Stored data
-*-*-
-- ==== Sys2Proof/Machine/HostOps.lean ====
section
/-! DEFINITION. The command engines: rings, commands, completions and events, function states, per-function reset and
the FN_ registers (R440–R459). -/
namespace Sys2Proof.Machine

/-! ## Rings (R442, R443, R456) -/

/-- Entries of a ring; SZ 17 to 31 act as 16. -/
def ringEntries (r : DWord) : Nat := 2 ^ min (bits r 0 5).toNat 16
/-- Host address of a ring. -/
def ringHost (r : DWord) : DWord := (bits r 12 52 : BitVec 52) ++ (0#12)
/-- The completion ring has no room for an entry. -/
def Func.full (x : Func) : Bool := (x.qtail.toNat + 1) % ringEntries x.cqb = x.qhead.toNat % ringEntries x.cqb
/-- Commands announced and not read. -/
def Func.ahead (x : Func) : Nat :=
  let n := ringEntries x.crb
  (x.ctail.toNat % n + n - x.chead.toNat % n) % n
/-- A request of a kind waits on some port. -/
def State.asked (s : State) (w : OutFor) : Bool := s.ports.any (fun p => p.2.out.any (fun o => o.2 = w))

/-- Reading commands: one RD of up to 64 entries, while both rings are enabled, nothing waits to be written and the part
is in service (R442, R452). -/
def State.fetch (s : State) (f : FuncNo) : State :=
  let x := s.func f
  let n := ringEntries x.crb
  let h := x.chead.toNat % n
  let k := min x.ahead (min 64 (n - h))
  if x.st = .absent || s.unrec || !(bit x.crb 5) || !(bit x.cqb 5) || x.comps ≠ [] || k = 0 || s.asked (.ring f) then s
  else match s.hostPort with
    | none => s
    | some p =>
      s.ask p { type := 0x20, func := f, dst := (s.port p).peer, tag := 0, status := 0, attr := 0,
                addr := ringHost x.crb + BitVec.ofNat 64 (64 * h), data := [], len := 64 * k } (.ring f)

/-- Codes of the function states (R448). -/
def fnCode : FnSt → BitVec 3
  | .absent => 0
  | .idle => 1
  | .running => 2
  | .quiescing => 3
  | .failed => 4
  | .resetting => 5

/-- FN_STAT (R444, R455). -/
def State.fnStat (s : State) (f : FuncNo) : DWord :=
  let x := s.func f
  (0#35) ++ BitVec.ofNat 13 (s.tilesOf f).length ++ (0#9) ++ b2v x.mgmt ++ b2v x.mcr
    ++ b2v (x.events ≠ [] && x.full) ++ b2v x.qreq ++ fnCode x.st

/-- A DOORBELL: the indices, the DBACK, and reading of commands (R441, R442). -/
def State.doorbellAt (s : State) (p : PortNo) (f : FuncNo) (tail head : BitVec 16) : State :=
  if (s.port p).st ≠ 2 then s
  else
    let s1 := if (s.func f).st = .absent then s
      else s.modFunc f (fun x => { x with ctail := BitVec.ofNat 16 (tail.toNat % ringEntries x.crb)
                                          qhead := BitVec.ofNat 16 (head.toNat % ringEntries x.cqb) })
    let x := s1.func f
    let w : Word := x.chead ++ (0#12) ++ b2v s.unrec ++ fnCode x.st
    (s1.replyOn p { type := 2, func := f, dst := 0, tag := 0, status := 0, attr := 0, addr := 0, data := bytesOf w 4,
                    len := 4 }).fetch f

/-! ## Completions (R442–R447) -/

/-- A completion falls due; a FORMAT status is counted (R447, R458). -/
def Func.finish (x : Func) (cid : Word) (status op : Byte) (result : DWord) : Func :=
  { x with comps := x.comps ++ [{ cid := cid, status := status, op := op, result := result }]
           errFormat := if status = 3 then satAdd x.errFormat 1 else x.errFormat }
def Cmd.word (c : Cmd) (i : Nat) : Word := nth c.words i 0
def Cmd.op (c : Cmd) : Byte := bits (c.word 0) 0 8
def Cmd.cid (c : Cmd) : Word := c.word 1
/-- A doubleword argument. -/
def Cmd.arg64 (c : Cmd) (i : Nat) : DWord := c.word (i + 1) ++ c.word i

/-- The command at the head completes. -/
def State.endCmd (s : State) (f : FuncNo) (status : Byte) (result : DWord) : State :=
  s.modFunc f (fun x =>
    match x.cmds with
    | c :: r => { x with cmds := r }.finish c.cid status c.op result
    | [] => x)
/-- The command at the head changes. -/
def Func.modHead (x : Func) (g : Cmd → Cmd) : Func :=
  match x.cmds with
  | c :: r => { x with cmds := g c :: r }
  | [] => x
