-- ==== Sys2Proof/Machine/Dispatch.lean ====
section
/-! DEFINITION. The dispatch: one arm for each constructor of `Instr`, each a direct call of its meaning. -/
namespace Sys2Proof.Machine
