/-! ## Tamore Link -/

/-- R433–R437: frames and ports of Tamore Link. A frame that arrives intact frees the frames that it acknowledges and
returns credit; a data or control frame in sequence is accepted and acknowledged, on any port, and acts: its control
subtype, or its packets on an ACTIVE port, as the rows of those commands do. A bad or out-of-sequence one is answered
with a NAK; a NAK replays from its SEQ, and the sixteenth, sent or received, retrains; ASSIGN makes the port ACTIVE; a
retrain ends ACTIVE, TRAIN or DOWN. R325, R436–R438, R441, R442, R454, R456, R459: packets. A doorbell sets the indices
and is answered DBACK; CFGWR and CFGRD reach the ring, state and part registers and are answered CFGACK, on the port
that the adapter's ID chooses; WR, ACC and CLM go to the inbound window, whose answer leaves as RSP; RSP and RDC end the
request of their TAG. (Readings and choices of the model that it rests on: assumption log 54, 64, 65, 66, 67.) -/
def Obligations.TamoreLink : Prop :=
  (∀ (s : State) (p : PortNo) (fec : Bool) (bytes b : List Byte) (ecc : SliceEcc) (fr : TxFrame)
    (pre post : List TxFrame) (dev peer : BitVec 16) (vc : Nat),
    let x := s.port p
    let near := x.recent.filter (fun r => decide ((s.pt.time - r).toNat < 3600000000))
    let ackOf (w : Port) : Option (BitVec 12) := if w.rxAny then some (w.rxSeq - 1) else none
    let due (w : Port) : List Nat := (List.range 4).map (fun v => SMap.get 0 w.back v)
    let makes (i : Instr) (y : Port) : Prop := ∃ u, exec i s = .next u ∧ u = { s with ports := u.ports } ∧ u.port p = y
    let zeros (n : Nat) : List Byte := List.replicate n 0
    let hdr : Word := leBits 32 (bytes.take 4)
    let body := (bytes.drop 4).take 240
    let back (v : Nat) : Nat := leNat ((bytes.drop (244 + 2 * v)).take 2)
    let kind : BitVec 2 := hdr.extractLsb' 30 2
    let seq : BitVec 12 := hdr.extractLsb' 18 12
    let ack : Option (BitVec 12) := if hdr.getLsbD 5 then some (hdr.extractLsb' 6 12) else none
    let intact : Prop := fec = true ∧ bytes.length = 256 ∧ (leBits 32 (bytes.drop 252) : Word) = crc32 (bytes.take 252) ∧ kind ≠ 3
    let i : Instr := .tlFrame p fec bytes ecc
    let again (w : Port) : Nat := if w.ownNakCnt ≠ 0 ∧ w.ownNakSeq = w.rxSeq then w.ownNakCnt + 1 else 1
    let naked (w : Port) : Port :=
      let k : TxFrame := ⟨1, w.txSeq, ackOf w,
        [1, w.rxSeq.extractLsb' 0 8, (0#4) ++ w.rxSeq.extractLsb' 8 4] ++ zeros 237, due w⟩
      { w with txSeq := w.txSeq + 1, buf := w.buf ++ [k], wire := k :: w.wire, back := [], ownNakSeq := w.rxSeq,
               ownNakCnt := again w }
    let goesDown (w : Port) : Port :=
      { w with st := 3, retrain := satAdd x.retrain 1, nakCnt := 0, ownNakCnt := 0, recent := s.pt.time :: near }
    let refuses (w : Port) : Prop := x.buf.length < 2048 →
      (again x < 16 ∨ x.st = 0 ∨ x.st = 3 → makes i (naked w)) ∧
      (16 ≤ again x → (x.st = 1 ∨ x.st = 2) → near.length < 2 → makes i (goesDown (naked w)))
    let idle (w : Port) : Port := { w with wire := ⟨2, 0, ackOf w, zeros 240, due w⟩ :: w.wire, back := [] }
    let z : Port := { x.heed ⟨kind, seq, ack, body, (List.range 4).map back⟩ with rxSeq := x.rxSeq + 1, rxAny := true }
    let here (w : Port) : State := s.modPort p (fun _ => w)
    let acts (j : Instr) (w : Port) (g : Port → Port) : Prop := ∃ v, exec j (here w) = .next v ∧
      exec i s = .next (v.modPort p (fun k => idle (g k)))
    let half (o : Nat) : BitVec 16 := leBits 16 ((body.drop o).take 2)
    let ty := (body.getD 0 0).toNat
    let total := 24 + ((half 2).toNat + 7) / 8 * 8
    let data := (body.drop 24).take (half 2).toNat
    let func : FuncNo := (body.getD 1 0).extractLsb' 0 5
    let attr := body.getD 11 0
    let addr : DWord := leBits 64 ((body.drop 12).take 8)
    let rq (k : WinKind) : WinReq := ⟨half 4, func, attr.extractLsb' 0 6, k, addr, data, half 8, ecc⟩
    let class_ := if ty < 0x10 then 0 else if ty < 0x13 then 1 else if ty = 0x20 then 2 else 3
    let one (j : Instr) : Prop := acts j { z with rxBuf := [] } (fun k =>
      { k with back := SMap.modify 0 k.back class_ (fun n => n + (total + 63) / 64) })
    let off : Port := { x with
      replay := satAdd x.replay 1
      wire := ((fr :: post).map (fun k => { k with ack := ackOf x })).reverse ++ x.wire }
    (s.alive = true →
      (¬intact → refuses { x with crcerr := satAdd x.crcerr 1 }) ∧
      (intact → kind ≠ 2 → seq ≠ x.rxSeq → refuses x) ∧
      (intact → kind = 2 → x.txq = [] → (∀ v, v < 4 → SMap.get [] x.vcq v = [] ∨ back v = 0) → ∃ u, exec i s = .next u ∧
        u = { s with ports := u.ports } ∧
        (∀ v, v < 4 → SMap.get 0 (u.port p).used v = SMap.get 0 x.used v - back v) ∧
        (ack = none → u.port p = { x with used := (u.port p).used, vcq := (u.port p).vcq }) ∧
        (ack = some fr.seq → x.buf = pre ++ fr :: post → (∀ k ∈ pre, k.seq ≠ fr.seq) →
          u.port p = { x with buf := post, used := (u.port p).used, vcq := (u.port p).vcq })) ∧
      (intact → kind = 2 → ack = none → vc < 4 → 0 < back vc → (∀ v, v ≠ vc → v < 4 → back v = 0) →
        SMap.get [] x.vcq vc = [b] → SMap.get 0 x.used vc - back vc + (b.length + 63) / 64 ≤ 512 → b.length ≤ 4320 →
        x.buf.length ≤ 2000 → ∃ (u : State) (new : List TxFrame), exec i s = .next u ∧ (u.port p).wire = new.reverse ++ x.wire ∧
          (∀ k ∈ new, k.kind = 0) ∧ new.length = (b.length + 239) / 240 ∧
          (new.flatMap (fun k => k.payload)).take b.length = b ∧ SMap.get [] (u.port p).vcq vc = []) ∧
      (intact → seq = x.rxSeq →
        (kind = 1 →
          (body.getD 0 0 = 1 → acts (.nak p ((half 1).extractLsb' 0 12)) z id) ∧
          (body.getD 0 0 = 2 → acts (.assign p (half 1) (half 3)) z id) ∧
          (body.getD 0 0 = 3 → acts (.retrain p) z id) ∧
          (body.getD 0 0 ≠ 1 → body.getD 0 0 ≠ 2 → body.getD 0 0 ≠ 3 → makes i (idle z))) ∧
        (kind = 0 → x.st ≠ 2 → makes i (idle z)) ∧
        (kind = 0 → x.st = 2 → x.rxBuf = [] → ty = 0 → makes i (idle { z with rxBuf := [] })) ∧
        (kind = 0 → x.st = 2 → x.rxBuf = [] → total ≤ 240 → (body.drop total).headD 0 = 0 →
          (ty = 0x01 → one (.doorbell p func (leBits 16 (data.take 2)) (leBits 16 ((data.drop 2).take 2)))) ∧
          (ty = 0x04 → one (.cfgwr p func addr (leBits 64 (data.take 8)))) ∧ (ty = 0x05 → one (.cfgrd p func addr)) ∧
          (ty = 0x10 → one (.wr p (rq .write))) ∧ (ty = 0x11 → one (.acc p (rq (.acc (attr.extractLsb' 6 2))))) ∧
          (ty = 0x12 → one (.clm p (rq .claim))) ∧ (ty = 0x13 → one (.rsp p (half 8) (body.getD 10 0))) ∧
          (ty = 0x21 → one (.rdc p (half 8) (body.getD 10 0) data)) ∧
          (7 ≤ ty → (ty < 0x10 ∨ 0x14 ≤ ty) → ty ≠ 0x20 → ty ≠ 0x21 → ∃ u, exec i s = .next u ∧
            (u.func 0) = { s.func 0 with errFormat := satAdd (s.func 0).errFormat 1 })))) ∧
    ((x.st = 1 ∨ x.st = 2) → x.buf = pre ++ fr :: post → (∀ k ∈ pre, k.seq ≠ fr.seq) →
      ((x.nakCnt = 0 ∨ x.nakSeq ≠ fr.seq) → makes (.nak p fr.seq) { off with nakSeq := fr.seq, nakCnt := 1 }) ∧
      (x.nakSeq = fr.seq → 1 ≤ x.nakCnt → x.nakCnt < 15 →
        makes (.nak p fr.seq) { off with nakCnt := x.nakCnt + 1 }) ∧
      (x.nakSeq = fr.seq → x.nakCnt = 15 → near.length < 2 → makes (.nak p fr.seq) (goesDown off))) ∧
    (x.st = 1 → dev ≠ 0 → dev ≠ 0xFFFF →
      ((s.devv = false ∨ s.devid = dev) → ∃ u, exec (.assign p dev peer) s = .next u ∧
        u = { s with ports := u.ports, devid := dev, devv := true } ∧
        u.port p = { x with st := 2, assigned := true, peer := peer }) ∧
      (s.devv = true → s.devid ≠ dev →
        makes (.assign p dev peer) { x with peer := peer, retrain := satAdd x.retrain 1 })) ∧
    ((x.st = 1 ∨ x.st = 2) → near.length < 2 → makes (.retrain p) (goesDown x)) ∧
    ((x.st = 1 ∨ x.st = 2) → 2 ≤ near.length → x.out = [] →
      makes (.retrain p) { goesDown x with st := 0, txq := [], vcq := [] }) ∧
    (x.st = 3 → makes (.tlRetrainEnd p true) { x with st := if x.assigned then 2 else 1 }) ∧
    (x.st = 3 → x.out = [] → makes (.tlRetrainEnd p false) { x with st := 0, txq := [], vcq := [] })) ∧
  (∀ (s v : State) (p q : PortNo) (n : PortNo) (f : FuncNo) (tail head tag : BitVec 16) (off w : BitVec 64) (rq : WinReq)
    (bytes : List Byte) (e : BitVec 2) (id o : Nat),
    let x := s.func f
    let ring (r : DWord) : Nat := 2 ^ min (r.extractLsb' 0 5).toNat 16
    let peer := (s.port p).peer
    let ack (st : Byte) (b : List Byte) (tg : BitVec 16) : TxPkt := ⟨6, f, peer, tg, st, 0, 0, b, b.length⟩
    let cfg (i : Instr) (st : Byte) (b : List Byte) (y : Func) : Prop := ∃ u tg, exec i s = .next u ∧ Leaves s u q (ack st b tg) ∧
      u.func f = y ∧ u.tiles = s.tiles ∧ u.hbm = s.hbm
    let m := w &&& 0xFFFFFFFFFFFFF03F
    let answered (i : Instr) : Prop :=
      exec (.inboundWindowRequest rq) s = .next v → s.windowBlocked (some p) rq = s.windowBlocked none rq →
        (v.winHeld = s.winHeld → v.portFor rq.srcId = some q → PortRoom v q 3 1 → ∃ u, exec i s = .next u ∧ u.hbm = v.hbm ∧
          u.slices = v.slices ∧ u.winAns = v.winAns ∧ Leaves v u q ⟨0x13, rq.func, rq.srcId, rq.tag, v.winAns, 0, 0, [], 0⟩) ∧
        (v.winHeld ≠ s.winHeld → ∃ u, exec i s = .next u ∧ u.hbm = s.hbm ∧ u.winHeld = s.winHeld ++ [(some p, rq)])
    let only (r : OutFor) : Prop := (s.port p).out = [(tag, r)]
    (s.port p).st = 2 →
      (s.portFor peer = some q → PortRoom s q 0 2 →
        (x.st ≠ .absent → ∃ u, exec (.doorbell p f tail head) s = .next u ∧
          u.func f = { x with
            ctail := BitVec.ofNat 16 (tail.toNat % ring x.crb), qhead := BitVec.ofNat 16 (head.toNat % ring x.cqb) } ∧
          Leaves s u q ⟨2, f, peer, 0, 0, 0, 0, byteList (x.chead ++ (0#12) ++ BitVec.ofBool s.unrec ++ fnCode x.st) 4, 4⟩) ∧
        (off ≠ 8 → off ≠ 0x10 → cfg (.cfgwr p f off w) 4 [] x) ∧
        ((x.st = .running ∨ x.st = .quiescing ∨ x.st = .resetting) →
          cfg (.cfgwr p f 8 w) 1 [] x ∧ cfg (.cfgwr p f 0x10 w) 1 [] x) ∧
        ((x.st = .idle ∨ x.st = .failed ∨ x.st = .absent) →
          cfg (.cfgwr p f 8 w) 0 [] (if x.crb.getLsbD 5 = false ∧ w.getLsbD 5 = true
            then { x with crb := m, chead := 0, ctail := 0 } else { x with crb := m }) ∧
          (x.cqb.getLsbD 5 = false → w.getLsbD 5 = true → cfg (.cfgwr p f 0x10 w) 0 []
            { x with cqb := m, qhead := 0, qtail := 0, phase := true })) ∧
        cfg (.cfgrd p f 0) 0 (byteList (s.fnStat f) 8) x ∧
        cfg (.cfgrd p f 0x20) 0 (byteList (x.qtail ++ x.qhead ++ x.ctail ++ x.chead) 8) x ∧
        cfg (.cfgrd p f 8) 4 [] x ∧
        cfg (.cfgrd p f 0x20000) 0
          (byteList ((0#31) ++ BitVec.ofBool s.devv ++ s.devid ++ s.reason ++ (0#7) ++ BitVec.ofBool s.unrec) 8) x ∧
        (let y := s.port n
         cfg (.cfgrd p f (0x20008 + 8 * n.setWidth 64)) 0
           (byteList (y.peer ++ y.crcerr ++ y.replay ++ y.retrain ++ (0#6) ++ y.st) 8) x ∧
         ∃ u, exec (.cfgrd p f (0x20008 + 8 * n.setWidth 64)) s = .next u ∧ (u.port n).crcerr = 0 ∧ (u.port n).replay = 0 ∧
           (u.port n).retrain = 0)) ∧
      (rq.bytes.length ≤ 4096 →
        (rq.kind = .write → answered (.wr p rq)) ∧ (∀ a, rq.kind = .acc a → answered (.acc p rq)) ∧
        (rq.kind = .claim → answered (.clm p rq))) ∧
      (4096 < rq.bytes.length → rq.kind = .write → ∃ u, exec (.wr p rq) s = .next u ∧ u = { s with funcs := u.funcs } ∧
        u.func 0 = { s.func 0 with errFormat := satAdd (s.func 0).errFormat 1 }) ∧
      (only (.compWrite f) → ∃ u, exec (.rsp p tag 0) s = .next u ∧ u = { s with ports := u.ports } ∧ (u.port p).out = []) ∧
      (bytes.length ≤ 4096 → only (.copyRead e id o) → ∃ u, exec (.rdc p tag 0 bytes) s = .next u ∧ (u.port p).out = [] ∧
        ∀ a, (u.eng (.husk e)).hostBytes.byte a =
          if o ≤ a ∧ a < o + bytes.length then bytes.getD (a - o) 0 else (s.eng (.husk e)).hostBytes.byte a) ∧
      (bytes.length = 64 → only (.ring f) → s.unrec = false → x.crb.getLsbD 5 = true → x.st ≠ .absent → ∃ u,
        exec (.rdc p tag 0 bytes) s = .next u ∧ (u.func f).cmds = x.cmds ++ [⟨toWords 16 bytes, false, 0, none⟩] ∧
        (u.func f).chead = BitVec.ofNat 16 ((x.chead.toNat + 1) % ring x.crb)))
-*-*-
[WORK INSTRUCTIONS]: Among the lines above, repeat exactly those from the line with "dst := (s.port" to the line with "x with comps", counting both ends.

[ANSWER BOX]:
      s.ask p { type := 0x20, func := f, dst := (s.port p).peer, tag := 0, status := 0, attr := 0,
                addr := ringHost x.crb + BitVec.ofNat 64 (64 * h), data := [], len := 64 * k } (.ring f)

/-- Codes of the function states (R448). -/
def fnCode : FnSt → BitVec 3
  | .absent => 0
  | .idle => 1
  | .running => 2
  | .quiescing => 3
  | .failed => 4
  | .resetting => 5

/-- FN_STAT (R444, R455). -/
def State.fnStat (s : State) (f : FuncNo) : DWord :=
  let x := s.func f
  (0#35) ++ BitVec.ofNat 13 (s.tilesOf f).length ++ (0#9) ++ b2v x.mgmt ++ b2v x.mcr
    ++ b2v (x.events ≠ [] && x.full) ++ b2v x.qreq ++ fnCode x.st

/-- A DOORBELL: the indices, the DBACK, and reading of commands (R441, R442). -/
def State.doorbellAt (s : State) (p : PortNo) (f : FuncNo) (tail head : BitVec 16) : State :=
  if (s.port p).st ≠ 2 then s
  else
    let s1 := if (s.func f).st = .absent then s
      else s.modFunc f (fun x => { x with ctail := BitVec.ofNat 16 (tail.toNat % ringEntries x.crb)
                                          qhead := BitVec.ofNat 16 (head.toNat % ringEntries x.cqb) })
    let x := s1.func f
    let w : Word := x.chead ++ (0#12) ++ b2v s.unrec ++ fnCode x.st
    (s1.replyOn p { type := 2, func := f, dst := 0, tag := 0, status := 0, attr := 0, addr := 0, data := bytesOf w 4,
                    len := 4 }).fetch f

/-! ## Completions (R442–R447) -/

/-- A completion falls due; a FORMAT status is counted (R447, R458). -/
def Func.finish (x : Func) (cid : Word) (status op : Byte) (result : DWord) : Func :=
  { x with comps := x.comps ++ [{ cid := cid, status := status, op := op, result := result }]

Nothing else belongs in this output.